II – Como foi sua chegada na RBS? Já dá para falar em resultados?
PP – Sou vice-presidente executivo e responsável por toda a operação da empresa. Eu vim pra cá num processo de profissionalização da companhia, uma vez que a família Sirotsky está se afastando da diretoria executiva. O Nelson Sirotsky, que é o diretor-presidente, está com a responsabilidade da linha editorial e a representação institucional, portanto não cuida dessa operação. Temos regras escritas e muito claras de quais são as minhas responsabilidades, o que me deixa operar com muita tranqüilidade. Estamos melhorando a metodologia de processos de gestão e, em cima disso, estamos trabalhando com muito afinco. A melhoria da situação da empresa, de um ano para cá, é visível. Tivemos o melhor resultado operacional em 2003, em muitos anos.
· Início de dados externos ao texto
theorem State.wipe_tick (s : State) (c : Nat) : (s.wipe c).tick = ({}, s.pending, s.boot.revoked, s.boot.floor) := by
  have h : s.boot.interrupted.revoked = s.boot.revoked ∧ s.boot.interrupted.floor = s.boot.floor := by
    unfold Boot.interrupted
    split
    · exact ⟨rfl, rfl⟩
    · split <;> exact ⟨rfl, rfl⟩
  unfold State.wipe; rw [State.tick_mk]; dsimp only; rw [h.1, h.2]
theorem State.atStart_tick (s : State) (x1 x2 : Nat) : (s.atStart x1 x2).tick = ({}, s.pending, s.boot.revoked, s.boot.floor) := by
  unfold State.atStart
  extract_lets v b a
  have h : a.tick = s.tick := (State.leapReel_tick _).trans (foldl_tick _ _ _ fun s n => State.setBase_tick _ _ _)
  clear_value a
  have h2 : (a.pending, a.boot.revoked, a.boot.floor) = (s.pending, s.boot.revoked, s.boot.floor) := congrArg Prod.snd h
  rw [State.tick_mk, ← h2]
@[simp] theorem State.readSections_tick (s : State) (x1 : Nat) (x2 : List Nat) : (State.readSections s x1 x2).tick = s.tick := by
  (unfold State.readSections; simp; done)
@[simp] theorem State.readHistory_tick (s : State) (x1 : Nat) : (State.readHistory s x1).tick = s.tick := by
  (unfold State.readHistory; simp; done)
@[simp] theorem State.readSaved_tick (s : State) (x1 : Nat) : (State.readSaved s x1).tick = s.tick := by
  (unfold State.readSaved; simp; done)
@[simp] theorem State.readSeeds_tick (s : State) : (State.readSeeds s).tick = s.tick := by
  (unfold State.readSeeds; simp; done)
@[simp] theorem State.readStore_tick (s : State) (x1 : Nat) (x2 : List Nat) : (State.readStore s x1 x2).tick = s.tick := by
  (unfold State.readStore; simp; done)
theorem resetOp_tick (x0 : Nat) (s : State) {t : State} (h : resetOp x0 s = .ok t) : t.tick = s.tick := by
  (simp only [resetOp] at h; (repeat' split at h) <;> first | exact error_tick h | (refine (ok_tick h).trans ?_; simp; done) | (refine (ok_tick h).trans ?_; (repeat' split) <;> simp (disch := (intros; (repeat' split) <;> (try simp))); done))
theorem deviceResetOp_tick (x0 : Nat) (s : State) {t : State} (h : deviceResetOp x0 s = .ok t) : t.tick = s.tick := by
  (simp only [deviceResetOp] at h; (repeat' split at h) <;> first | exact error_tick h | (refine (ok_tick h).trans ?_; simp; done) | (refine (ok_tick h).trans ?_; (repeat' split) <;> simp (disch := (intros; (repeat' split) <;> (try simp))); done))
@[simp] theorem State.bootPlan_tick (s : State) (x1 : Sys2Proof.Machine.Plan) (x2 : Nat) (x3 : Nat) : (State.bootPlan s x1 x2 x3).tick = s.tick := by
  (unfold State.bootPlan; simp; done)
@[simp] theorem State.restoreTime_tick (s : State) : (State.restoreTime s).tick = s.tick := by
  unfold State.restoreTime
  split
  · rfl
  · rename_i e _
    have h1 := State.drawNat_tick s
    generalize s.drawNat = p at h1
    obtain ⟨d, t0⟩ := p
    dsimp only at h1 ⊢
    have h2 := State.drawNat_tick t0
    generalize t0.drawNat = p at h2
    obtain ⟨u1, t1⟩ := p
    dsimp only at h2 ⊢
    have h3 := State.drawNat_tick t1
    generalize t1.drawNat = p at h3
    obtain ⟨u2, t2⟩ := p
    dsimp only at h3 ⊢
    have h4 := State.drawNat_tick t2
    generalize t2.drawNat = p at h4
    obtain ⟨u3, t⟩ := p
    dsimp only at h4 ⊢
    rw [State.setSteer_tick, State.setBase_tick, State.tick_mk, State.tick_fold, h4, h3, h2, h1]
@[simp] theorem State.restoreRoot_tick (s : State) : (State.restoreRoot s).tick = s.tick := by
  unfold State.restoreRoot
  split
  · rfl
  · rename_i k _
    have h1 := State.drawMask_tick s
    generalize s.drawMask = p at h1
    obtain ⟨ma, s1⟩ := p
    dsimp only at h1 ⊢
    have h2 := State.drawMask_tick s1
    generalize s1.drawMask = q at h2
    obtain ⟨mb, s2⟩ := q
    dsimp only at h2 ⊢
    rw [h1] at h2
    rw [State.setSlot_tick, h2]
@[simp] theorem State.startFunctions_tick (s : State) : (State.startFunctions s).tick = s.tick := by
  (unfold State.startFunctions; simp; done)
@[simp] theorem State.startDomains_tick (s : State) : (State.startDomains s).tick = s.tick := by
  (unfold State.startDomains; simp; done)
@[simp] theorem State.startPlates_tick (s : State) : (State.startPlates s).tick = s.tick := by
  (unfold State.startPlates; simp; done)
theorem reinitOp_tick (x0 : Nat) (s : State) {t : State} (h : reinitOp x0 s = .ok t) : t.tick = s.tick := by
  (simp only [reinitOp] at h; (repeat' split at h) <;> first | exact error_tick h | (refine (ok_tick h).trans ?_; simp; done) | (refine (ok_tick h).trans ?_; (repeat' split) <;> simp (disch := (intros; (repeat' split) <;> (try simp))); done))
@[simp] theorem State.restartLane_tick (s : State) (x1 : Nat) : (State.restartLane s x1).tick = s.tick := by
  (unfold State.restartLane; simp; done)
@[simp] theorem State.restartLoupe_tick (s : State) (x1 : Nat) : (State.restartLoupe s x1).tick = s.tick := by
  (unfold State.restartLoupe; simp; done)
@[simp] theorem State.rearmPort_tick (s : State) (x1 : Nat) : (State.rearmPort s x1).tick = s.tick := by
  (unfold State.rearmPort; simp; done)
@[simp] theorem State.resetFunction_tick (s : State) (x1 : Nat) : (State.resetFunction s x1).tick = s.tick := by
  (unfold State.resetFunction; dsimp only; (repeat' split) <;> simp; done)
@[simp] theorem State.beginReinit_tick (s : State) (x1 : Nat) : (State.beginReinit s x1).tick = s.tick := by
  (unfold State.beginReinit; simp; done)
@[simp] theorem State.releaseHeld_tick (s : State) (x1 : Nat) : (State.releaseHeld s x1).tick = s.tick := by
  (unfold State.releaseHeld; (repeat' split) <;> first | (simp; done) | rfl)
@[simp] theorem State.startReinits_tick (s : State) : (State.startReinits s).tick = s.tick := by
  (unfold State.startReinits; simp; done)
@[simp] theorem State.watchdogAct_tick (s : State) (x1 : Nat) (x2 : Nat) : (State.watchdogAct s x1 x2).tick = s.tick := by
  (unfold State.watchdogAct; dsimp only; (repeat' split) <;> simp; done)
@[simp] theorem State.watchdog_tick (s : State) : (State.watchdog s).tick = s.tick := by
  (unfold State.watchdog; simp; done)
@[simp] theorem flashOp_tick (x0 : Sys2Proof.Octets) (s : State) : (flashOp x0 s).1.tick = s.tick := by
  (unfold flashOp; dsimp only; (repeat' split) <;> simp; done)
@[simp] theorem State.dropRevoked_tick (s : State) (x1 : Nat) : (State.dropRevoked s x1).tick = s.tick := by
  (unfold State.dropRevoked; dsimp only; (repeat' split) <;> simp; done)
theorem revokeOp_later (x0 : Nat) (s : State) {t : State} (h : revokeOp x0 s = .ok t) : Later s t := by
  unfold revokeOp at h
  dsimp only at h
  split at h
  · cases h
  · refine later_to ?_ ((ok_tick h).trans (State.dropRevoked_tick _ _))
    refine ⟨rfl, rfl, fun k hk => ?_, Nat.le_refl _⟩
    show bit (putBit s.boot.revoked (x0 % 4) true) k = true
    unfold bit putBit at *
    rw [if_pos rfl, Nat.testBit_or, hk, Bool.true_or]
theorem raiseFloorOp_later (x0 : Nat) (s : State) {t : State} (h : raiseFloorOp x0 s = .ok t) : Later s t := by
  unfold raiseFloorOp at h
  split at h
  · cases h
  · next hv =>
    refine later_to ?_ (ok_tick h)
    refine ⟨rfl, rfl, fun k hk => hk, ?_⟩
    show s.boot.floor ≤ x0
    exact Nat.le_trans (Nat.le_max_right _ _) (Nat.le_of_not_lt fun h0 => hv (.inl h0))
Por conta desse resultado, conseguimos pagar o melhor plano de participação para nossos colaboradores, desde que foi criado, há mais de dois anos.
II – É bom começar algo novo?
PP – É desafiante, joga adrenalina, estimula a estar atento, procurando compreender este outro mundo, do setor privado. E isso tem sido muito bom para mim, tenho gostado muito dessa experiência.